[Records drawn from a dataset]

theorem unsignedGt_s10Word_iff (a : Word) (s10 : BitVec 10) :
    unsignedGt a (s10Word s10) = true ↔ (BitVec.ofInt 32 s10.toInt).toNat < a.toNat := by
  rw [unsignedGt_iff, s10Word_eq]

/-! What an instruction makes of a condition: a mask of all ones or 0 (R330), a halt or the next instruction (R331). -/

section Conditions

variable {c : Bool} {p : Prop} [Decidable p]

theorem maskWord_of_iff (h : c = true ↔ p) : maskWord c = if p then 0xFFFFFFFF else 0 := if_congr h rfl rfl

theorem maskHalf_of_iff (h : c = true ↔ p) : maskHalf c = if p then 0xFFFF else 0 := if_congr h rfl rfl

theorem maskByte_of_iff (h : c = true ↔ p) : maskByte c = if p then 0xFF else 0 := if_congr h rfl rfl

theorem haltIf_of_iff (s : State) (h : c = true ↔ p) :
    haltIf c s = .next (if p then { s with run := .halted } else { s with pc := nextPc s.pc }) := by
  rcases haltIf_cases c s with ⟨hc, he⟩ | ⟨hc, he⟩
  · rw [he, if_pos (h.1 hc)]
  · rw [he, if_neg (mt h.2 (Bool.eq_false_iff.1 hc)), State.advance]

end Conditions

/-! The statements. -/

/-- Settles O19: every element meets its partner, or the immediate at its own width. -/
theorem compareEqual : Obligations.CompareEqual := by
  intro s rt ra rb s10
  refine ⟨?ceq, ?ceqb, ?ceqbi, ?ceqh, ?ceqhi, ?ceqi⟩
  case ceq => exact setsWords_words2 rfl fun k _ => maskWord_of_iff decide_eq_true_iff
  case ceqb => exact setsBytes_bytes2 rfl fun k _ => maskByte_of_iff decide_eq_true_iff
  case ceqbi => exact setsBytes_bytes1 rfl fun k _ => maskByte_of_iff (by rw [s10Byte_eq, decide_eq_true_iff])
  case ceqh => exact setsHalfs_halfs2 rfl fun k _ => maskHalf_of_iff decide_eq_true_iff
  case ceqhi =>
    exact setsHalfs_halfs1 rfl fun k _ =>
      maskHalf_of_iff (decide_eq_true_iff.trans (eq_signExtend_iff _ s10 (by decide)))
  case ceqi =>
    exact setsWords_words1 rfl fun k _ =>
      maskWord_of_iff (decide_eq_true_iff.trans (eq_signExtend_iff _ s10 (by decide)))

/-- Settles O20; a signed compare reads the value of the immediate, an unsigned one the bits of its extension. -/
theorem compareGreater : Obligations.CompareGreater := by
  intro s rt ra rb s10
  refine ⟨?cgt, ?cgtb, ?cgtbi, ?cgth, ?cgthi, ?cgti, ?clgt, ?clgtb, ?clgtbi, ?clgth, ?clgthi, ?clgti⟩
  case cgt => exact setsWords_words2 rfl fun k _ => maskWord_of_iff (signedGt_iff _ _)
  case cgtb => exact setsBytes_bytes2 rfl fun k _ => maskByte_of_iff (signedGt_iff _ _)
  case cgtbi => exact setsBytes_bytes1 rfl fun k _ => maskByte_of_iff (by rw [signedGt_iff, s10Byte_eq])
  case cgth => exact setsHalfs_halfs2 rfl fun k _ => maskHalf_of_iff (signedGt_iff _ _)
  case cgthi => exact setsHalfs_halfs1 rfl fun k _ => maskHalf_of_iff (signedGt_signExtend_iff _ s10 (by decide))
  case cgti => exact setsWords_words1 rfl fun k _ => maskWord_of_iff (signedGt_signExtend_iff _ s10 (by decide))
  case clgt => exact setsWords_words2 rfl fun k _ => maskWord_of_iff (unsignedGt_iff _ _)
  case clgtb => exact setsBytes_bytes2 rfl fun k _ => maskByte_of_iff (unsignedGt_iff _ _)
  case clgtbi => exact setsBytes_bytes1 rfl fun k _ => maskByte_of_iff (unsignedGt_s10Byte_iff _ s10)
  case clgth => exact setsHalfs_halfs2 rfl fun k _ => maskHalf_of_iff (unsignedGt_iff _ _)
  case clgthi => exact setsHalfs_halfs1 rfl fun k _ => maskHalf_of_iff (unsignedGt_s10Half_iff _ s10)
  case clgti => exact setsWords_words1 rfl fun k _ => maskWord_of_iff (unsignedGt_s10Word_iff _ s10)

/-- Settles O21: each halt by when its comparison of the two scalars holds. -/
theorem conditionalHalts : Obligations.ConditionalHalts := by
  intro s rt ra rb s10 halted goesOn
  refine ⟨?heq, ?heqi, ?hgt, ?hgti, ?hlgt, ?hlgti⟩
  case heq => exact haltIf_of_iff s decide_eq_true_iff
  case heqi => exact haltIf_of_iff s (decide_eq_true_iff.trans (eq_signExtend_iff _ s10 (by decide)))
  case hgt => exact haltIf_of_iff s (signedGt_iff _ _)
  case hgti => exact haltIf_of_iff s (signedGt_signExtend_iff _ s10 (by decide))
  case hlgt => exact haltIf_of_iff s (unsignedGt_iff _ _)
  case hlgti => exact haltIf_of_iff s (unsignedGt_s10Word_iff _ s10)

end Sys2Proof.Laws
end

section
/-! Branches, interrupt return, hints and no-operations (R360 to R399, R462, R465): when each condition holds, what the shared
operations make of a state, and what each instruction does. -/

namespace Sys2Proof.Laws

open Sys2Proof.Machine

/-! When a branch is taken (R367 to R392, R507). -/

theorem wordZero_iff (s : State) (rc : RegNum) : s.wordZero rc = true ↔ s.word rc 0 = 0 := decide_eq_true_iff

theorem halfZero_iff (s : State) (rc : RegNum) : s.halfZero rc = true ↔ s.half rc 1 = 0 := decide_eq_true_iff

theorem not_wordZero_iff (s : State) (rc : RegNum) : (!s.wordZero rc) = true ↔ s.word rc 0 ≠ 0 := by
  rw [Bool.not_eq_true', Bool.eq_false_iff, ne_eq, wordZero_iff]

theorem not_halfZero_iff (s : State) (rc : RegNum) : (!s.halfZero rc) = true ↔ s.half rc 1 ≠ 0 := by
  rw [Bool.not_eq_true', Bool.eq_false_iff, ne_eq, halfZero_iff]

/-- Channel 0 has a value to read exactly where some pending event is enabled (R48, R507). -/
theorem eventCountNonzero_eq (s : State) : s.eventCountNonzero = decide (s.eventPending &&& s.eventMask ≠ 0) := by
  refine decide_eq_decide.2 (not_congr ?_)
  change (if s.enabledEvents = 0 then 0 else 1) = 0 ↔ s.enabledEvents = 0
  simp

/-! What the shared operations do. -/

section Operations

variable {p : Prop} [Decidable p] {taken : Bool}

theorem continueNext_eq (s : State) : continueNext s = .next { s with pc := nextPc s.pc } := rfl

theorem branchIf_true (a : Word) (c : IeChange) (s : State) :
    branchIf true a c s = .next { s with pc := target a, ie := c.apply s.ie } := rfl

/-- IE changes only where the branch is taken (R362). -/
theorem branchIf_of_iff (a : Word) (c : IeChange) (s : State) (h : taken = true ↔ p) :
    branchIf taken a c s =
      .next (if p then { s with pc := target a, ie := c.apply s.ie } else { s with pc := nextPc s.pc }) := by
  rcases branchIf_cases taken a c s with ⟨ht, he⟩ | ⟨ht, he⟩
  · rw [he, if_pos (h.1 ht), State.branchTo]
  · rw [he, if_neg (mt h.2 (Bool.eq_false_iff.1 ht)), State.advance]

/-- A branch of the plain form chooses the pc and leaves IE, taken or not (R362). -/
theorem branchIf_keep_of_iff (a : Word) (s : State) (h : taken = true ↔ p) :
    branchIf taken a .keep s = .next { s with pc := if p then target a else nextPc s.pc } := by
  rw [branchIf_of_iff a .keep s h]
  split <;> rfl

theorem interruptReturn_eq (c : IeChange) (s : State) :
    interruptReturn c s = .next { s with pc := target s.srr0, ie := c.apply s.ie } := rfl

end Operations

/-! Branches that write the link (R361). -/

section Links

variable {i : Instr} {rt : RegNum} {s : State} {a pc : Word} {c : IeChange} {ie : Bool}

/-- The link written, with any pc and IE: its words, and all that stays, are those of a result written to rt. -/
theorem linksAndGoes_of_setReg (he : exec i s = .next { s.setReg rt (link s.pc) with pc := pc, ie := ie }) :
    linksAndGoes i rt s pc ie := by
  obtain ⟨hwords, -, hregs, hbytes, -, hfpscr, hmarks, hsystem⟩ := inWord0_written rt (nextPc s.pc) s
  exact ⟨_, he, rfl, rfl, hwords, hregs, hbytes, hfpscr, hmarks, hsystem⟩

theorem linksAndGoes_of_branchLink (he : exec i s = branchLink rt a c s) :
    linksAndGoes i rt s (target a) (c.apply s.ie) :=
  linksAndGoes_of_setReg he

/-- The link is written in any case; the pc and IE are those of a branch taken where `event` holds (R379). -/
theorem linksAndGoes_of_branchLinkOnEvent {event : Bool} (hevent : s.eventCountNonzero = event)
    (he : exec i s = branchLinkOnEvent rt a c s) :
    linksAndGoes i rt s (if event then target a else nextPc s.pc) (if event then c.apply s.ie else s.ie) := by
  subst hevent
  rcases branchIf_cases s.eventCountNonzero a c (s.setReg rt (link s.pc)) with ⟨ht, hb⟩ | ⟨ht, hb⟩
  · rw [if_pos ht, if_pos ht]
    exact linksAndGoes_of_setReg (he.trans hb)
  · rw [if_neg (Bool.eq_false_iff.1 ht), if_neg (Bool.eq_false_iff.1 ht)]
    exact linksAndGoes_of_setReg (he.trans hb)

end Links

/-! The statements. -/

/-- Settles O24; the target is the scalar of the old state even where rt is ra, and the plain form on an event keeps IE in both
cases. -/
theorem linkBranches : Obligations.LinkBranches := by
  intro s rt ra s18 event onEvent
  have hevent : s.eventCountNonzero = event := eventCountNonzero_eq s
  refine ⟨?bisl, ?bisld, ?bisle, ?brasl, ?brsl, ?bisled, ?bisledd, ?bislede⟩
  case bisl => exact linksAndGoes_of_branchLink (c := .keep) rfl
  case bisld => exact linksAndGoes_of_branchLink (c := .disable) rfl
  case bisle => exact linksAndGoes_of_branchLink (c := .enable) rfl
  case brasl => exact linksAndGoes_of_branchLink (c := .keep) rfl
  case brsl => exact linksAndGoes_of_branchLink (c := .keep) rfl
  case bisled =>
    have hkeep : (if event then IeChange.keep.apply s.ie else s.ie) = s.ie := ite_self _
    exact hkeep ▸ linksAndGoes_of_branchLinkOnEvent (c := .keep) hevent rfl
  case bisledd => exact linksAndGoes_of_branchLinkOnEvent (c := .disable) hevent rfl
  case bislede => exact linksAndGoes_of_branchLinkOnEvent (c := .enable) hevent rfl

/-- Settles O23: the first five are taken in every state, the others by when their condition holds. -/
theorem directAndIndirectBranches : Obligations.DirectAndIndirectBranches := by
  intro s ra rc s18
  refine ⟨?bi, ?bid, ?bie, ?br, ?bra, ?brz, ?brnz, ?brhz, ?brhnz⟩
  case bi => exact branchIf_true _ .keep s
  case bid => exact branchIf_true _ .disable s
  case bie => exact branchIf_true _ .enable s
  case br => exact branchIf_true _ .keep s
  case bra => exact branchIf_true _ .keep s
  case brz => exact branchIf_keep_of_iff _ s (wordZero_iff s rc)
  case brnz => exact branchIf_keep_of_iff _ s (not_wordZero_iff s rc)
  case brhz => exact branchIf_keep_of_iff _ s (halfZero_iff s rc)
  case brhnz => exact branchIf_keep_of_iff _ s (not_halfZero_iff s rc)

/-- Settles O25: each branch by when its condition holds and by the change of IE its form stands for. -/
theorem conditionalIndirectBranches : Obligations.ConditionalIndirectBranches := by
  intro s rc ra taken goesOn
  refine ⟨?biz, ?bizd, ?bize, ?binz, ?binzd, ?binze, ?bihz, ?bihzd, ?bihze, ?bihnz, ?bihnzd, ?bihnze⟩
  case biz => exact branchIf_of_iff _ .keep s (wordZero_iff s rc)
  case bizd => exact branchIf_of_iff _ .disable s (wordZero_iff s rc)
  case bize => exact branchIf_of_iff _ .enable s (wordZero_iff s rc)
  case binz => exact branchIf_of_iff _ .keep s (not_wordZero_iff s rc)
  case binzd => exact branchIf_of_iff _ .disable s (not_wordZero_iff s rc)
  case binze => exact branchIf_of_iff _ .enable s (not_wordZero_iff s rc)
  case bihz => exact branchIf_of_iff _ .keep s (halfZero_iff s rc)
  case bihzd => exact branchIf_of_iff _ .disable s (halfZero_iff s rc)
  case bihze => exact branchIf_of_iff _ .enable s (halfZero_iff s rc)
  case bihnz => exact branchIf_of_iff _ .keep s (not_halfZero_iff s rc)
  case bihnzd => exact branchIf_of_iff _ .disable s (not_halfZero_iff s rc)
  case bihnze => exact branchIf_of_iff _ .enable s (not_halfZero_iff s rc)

ACTIVITY:
Read the data above. Pull out each line in which the string "hlgti" appears.

TASK SOLUTION:
  refine ⟨?heq, ?heqi, ?hgt, ?hgti, ?hlgt, ?hlgti⟩
  case hlgti => exact haltIf_of_iff s (unsignedGt_s10Word_iff _ s10)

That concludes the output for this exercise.